Problem: Let $f$ and $g$ be continuous, non-negative function on $[0, 1]$, with
$$\int_{0}^{1}e^{-f(x)}dx \geq \int_{0}^{1}e^{-g(x)}dx. $$
Prove that,
$$\int_{0}^{1}g(x)e^{-f(x)}dx \geq \int_{0}^{1}f(x)e^{-g(x)}dx. $$
This problem is an equivalent form of a problem from the book "More Calculus of a variable" by Peter Mercer. In the original problem there was $xf(x)$ and $xg(x)$ in place of $f(x)$ and $g(x)$. I couldn't make much progress. I tried contradiction and method which led to conlclude that its enough to show,
$$e^{g(x)}-e^{f(x)}+f(x)e^{f(x)}-g(x)e^{g(x)} < 0.$$ But sadly this is not true in general.
I also tried integration by parts to seperate $\displaystyle\int^{1}_{0}e^{-g(x)}\,dx$ from $\displaystyle\int^{1}_{0}f(x)e^{-g(x)}\,dx$ to use the given inequality. But I didn't happen.
Please help me. I am in high school so please don't use any very advanced inequality.
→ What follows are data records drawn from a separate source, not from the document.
/-! ### Sample port and bursts (R31 to R41, R53 to R61) -/

/-- A word at an SDSTB strobe is stored, or lost to a slip spell that it begins or finds, or ends the
spell as a mark that finds room (R31, R32). -/
def Obligations.SampleWordStoredOrLost : Prop :=
  ∀ (s : State) (w : Word), ∃ t, exec (.sampleWordArrival w) s = .next t
    ∧ (s.rsp.slipSpell = false → s.rsp.occupancy < 8192 →
        t = { s with rsp := { s.rsp with
          buffer := s.rsp.buffer ++ [.word w]
          highWater := max s.rsp.highWater (s.rsp.occupancy + 1) } }
        ∧ t.rsp.occupancy = s.rsp.occupancy + 1)
    ∧ (s.rsp.slipSpell = false → 8192 ≤ s.rsp.occupancy →
        t.rsp = { s.rsp with buffer := s.rsp.buffer ++ [.slip], slipSpell := true }
        ∧ t.rsp.occupancy = s.rsp.occupancy ∧ counted Ctr.slippedWords s t
        ∧ t.slc.sameSettings s.slc ∧ ctrsKept (Ctr.slippedWords :: raiseCtrs) s t
        ∧ (s.slc.masked .slip = true → t.slc = { s.slc with
            noticeSet := s.slc.noticeSet ||| NoticeKind.slip.flag }))
    ∧ (s.rsp.slipSpell = true → (8192 ≤ s.rsp.occupancy ∨ isMark w = false) →
        t.rsp = s.rsp ∧ counted Ctr.slippedWords s t ∧ ctrsKept [Ctr.slippedWords] s t ∧ t.slc = s.slc)
    ∧ (s.rsp.slipSpell = true → s.rsp.occupancy < 8192 → isMark w = true →
        t = { s with rsp := { s.rsp with
          buffer := s.rsp.buffer ++ [.word w]
          highWater := max s.rsp.highWater (s.rsp.occupancy + 1)
          slipSpell := false } })
    ∧ t.fcu = s.fcu ∧ t.gau = s.gau ∧ t.pcu = s.pcu ∧ t.ldu = s.ldu ∧ t.ltu = s.ltu ∧ t.sku = s.sku
    ∧ t.progs = s.progs ∧ t.mgu = s.mgu

/-- What the parser makes of a word outside SAMPLES, short of a header's count word, and of a slip point in
HUNT, TRAIL or HEADER, at the head of the buffer or behind the word taken (R32, R33, R39, R49). That a slip
point is reached at the event that brings it to the head, a run of them at one event, and that a partial
header it drops is counted in DISCARDED_WORDS, is log entry 14. -/
def Obligations.ParserOutsideSamples : Prop :=
  (∀ (s : State) (rest : List BufItem), s.settled → s.rsp.buffer = .slip :: rest →
    (s.rsp.parser = .hunt ∨ s.rsp.parser = .trail → exec .parserTakesWord s = .next { s with
      rsp := { s.rsp with
        buffer := rest.dropWhile fun x => !x.isWord, parser := .hunt, truncTimer := none } })
    ∧ ∀ m r, s.rsp.parser = .header m r → exec .parserTakesWord s = .next { s with
      rsp := { s.rsp with
        buffer := rest.dropWhile fun x => !x.isWord, parser := .hunt, truncTimer := none }
      ctrs := Counters.add s.ctrs Ctr.discardedWords (if r = none then 1 else 2) })
  ∧ (∀ (s : State) (w : Word) (rest : List BufItem), s.settled → s.rsp.buffer = .word w :: rest →
    rest.head? ≠ some .slip →
    (isMark w = false → s.rsp.parser = .hunt → exec .parserTakesWord s = .next { s with
      rsp := { s.rsp with buffer := rest }, ctrs := Counters.add s.ctrs Ctr.discardedWords 1 })
    ∧ (isMark w = false → s.rsp.parser = .trail → exec .parserTakesWord s = .next { s with
      rsp := { s.rsp with buffer := rest }, ctrs := Counters.add s.ctrs Ctr.excessWords 1 })
    ∧ (∀ m, isMark w = false → s.rsp.parser = .header m none → exec .parserTakesWord s = .next { s with
      rsp := { s.rsp with buffer := rest, parser := .header m (some w), truncTimer := none } })
    ∧ (isMark w = true → s.rsp.parser = .hunt ∨ s.rsp.parser = .trail →
      exec .parserTakesWord s = .next { s with
        rsp := { s.rsp with buffer := rest, parser := .header w none, truncTimer := none } })
    ∧ (∀ m r, isMark w = true → s.rsp.parser = .header m r → exec .parserTakesWord s = .next { s with
      rsp := { s.rsp with buffer := rest, parser := .header w none, truncTimer := none }
      ctrs := Counters.add s.ctrs Ctr.discardedWords (if r = none then 1 else 2) }))
  ∧ ∀ (s : State) (w : Word) (rest : List BufItem), s.settled → s.rsp.buffer = .word w :: .slip :: rest →
    let slipped (c : Ctr) (n : Nat) : State := { s with
      rsp := { s.rsp with
        buffer := rest.dropWhile fun x => !x.isWord, parser := .hunt, truncTimer := none }
      ctrs := Counters.add s.ctrs c n }
    (isMark w = false → s.rsp.parser = .hunt →
      exec .parserTakesWord s = .next (slipped Ctr.discardedWords 1))
    ∧ (isMark w = false → s.rsp.parser = .trail →
      exec .parserTakesWord s = .next (slipped Ctr.excessWords 1))
    ∧ (∀ m, isMark w = false → s.rsp.parser = .header m none →
      exec .parserTakesWord s = .next (slipped Ctr.discardedWords 2))
    ∧ (isMark w = true → s.rsp.parser = .hunt ∨ s.rsp.parser = .trail →
      exec .parserTakesWord s = .next (slipped Ctr.discardedWords 1))
    ∧ (∀ m r, isMark w = true → s.rsp.parser = .header m r →
      exec .parserTakesWord s = .next (slipped Ctr.discardedWords (if r = none then 2 else 3)))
From the original inequality: $$\int_0^1 e^{-f(x)}dx\ge\int_0^1e^{-g(x)}dx \rightarrow f(x)\le g(x)$$ Normally you would want to prove this specifically but if you are in highschool we will just take it as intuitive. Also, we have the statement: $$e^{-f(x)} \ge e^{-g(x)}$$ Using this: $$g(x)e^{-f(x)} \ge f(x)e^{-f(x)}$$ But also: $$f(x)e^{-f(x)} \ge f(x)e^{-g(x)}$$ Therefore: $$g(x)e^{-f(x)} \ge f(x)e^{-f(x)}\ge f(x)e^{-g(x)}$$ Drop the middle term then integrate: $$g(x)e^{-f(x)} \ge f(x)e^{-g(x)} \rightarrow \int_0^1 g(x)e^{-f(x)} dx \ge \int_0^1f(x)e^{-g(x)}dx$$